▸ Work order
Repeat exactly the lines from the start of the records below through the line that contains "bytes (R190). -/", including both.

(Excerpts from a dataset)
/-- The product of two sign-extended operands at twice their width is exact. -/
theorem toInt_mul_signExtend {n : Nat} (hn : 0 < n) (a b : BitVec n) :
    (a.signExtend (n * 2) * b.signExtend (n * 2)).toInt = a.toInt * b.toInt := by
  have hle : n ≤ n * 2 := by omega
  have hpow : ((2 ^ (n * 2) : Nat) : Int) = 4 * 2 ^ (n * 2 - 2) := by
    rw [show n * 2 = 2 + (n * 2 - 2) by omega, Nat.pow_add, show 2 + (n * 2 - 2) - 2 = n * 2 - 2 by omega]
    push_cast
    rfl
  have hpos : (0 : Int) < 2 ^ (n * 2 - 2) := Int.pow_pos (by decide)
  have hlow := BitVec.le_toInt_mul_toInt (x := a) (y := b)
  have hhigh := BitVec.toInt_mul_toInt_le (x := a) (y := b)
  rw [BitVec.toInt_mul, BitVec.toInt_signExtend_of_le hle, BitVec.toInt_signExtend_of_le hle,
    Int.bmod_eq_of_le_mul_two]
  · rw [hpow]
    omega
  · rw [hpow]
    omega

/-! ### Multiplication -/

/-- A multiplication leaves CY and V alike, and draws the other status flags (R190, R191, R200). -/
theorem mulFlags_eq (o : Bool) (s : State) :
    ∃ f k, mulFlags o s = { s with psw := f, draws := k } ∧ f.cy = o ∧ f.v = f.cy ∧ SameControlFlags s.psw f := by
  refine ⟨{ s.psw with
    cy := o, v := o, ac := Config.freeBit s.draws, p := Config.freeBit (s.draws + 1)
    s := Config.freeBit (s.draws + 2), z := Config.freeBit (s.draws + 3) },
    s.draws + 4, ?_, rfl, rfl, rfl, rfl, rfl, rfl⟩
  simp only [mulFlags, State.undefAC, State.undefP, State.undefS, State.undefZ]

/-- The high-order byte of a word is not 0 exactly if the word needs more than a byte. -/
theorem highByte_ne_zero_iff (p : Word) : (highByte p != 0) = true ↔ 2 ^ 8 ≤ p.toNat := by
  have hjoin : p.toNat = 2 ^ 8 * (highByte p).toNat + (lowByte p).toNat := by
    rw [← toNat_append_eq, highByte_append_lowByte]
  have hlow := (lowByte p).isLt
  rw [bne_iff_ne, ← BitVec.toNat_ne_iff_ne]
  show (highByte p).toNat ≠ 0 ↔ _
  omega

/-- MULU of bytes (R190). -/
theorem exec_muluRm_byte (s : State) (src : RM) :
    ∃ t, exec (.muluRm .byte src) s = .next t ∧ t.aw.toNat = s.al.toNat * (s.readRM .byte src).toNat ∧
      (t.psw.cy = true ↔ 2 ^ 8 ≤ t.aw.toNat) ∧ t.psw.v = t.psw.cy ∧ SameControlFlags s.psw t.psw ∧
      t = { s with aw := t.aw, psw := t.psw, draws := t.draws } := by
  let p := zext16 s.al * zext16 (s.readRM .byte src)
  obtain ⟨f, k, ht, hcy, hv, hcontrol⟩ := mulFlags_eq (highByte p != 0) { s with aw := p }
  refine ⟨_, congrArg Host.Outcome.next ht, toNat_mul_setWidth s.al _, ?_, hv, hcontrol, rfl⟩
  exact (Bool.eq_iff_iff.mp hcy).trans (highByte_ne_zero_iff p)

/-- MULU of words (R190). -/
theorem exec_muluRm_word (s : State) (src : RM) :
    ∃ t, exec (.muluRm .word src) s = .next t ∧
      2 ^ 16 * t.dw.toNat + t.aw.toNat = s.aw.toNat * (s.readRM .word src).toNat ∧
      (t.psw.cy = true ↔ t.dw ≠ 0) ∧ t.psw.v = t.psw.cy ∧ SameControlFlags s.psw t.psw ∧
      t = { s with aw := t.aw, dw := t.dw, psw := t.psw, draws := t.draws } := by
  let p : BitVec 32 := s.aw.setWidth 32 * (s.readRM .word src).setWidth 32
  obtain ⟨f, k, ht, hcy, hv, hcontrol⟩ :=
    mulFlags_eq (p.extractLsb' 16 16 != 0) { s with aw := p.setWidth 16, dw := p.extractLsb' 16 16 }
  refine ⟨_, congrArg Host.Outcome.next ht, ?_, ?_, hv, hcontrol, rfl⟩
  · rw [← toNat_append_eq, highWord_append_lowWord]
    exact toNat_mul_setWidth s.aw _
  · exact (Bool.eq_iff_iff.mp hcy).trans bne_iff_ne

▸ Finished task
/-- The product of two sign-extended operands at twice their width is exact. -/
theorem toInt_mul_signExtend {n : Nat} (hn : 0 < n) (a b : BitVec n) :
    (a.signExtend (n * 2) * b.signExtend (n * 2)).toInt = a.toInt * b.toInt := by
  have hle : n ≤ n * 2 := by omega
  have hpow : ((2 ^ (n * 2) : Nat) : Int) = 4 * 2 ^ (n * 2 - 2) := by
    rw [show n * 2 = 2 + (n * 2 - 2) by omega, Nat.pow_add, show 2 + (n * 2 - 2) - 2 = n * 2 - 2 by omega]
    push_cast
    rfl
  have hpos : (0 : Int) < 2 ^ (n * 2 - 2) := Int.pow_pos (by decide)
  have hlow := BitVec.le_toInt_mul_toInt (x := a) (y := b)
  have hhigh := BitVec.toInt_mul_toInt_le (x := a) (y := b)
  rw [BitVec.toInt_mul, BitVec.toInt_signExtend_of_le hle, BitVec.toInt_signExtend_of_le hle,
    Int.bmod_eq_of_le_mul_two]
  · rw [hpow]
    omega
  · rw [hpow]
    omega

/-! ### Multiplication -/

/-- A multiplication leaves CY and V alike, and draws the other status flags (R190, R191, R200). -/
theorem mulFlags_eq (o : Bool) (s : State) :
    ∃ f k, mulFlags o s = { s with psw := f, draws := k } ∧ f.cy = o ∧ f.v = f.cy ∧ SameControlFlags s.psw f := by
  refine ⟨{ s.psw with
    cy := o, v := o, ac := Config.freeBit s.draws, p := Config.freeBit (s.draws + 1)
    s := Config.freeBit (s.draws + 2), z := Config.freeBit (s.draws + 3) },
    s.draws + 4, ?_, rfl, rfl, rfl, rfl, rfl, rfl⟩
  simp only [mulFlags, State.undefAC, State.undefP, State.undefS, State.undefZ]

/-- The high-order byte of a word is not 0 exactly if the word needs more than a byte. -/
theorem highByte_ne_zero_iff (p : Word) : (highByte p != 0) = true ↔ 2 ^ 8 ≤ p.toNat := by
  have hjoin : p.toNat = 2 ^ 8 * (highByte p).toNat + (lowByte p).toNat := by
    rw [← toNat_append_eq, highByte_append_lowByte]
  have hlow := (lowByte p).isLt
  rw [bne_iff_ne, ← BitVec.toNat_ne_iff_ne]
  show (highByte p).toNat ≠ 0 ↔ _
  omega

/-- MULU of bytes (R190). -/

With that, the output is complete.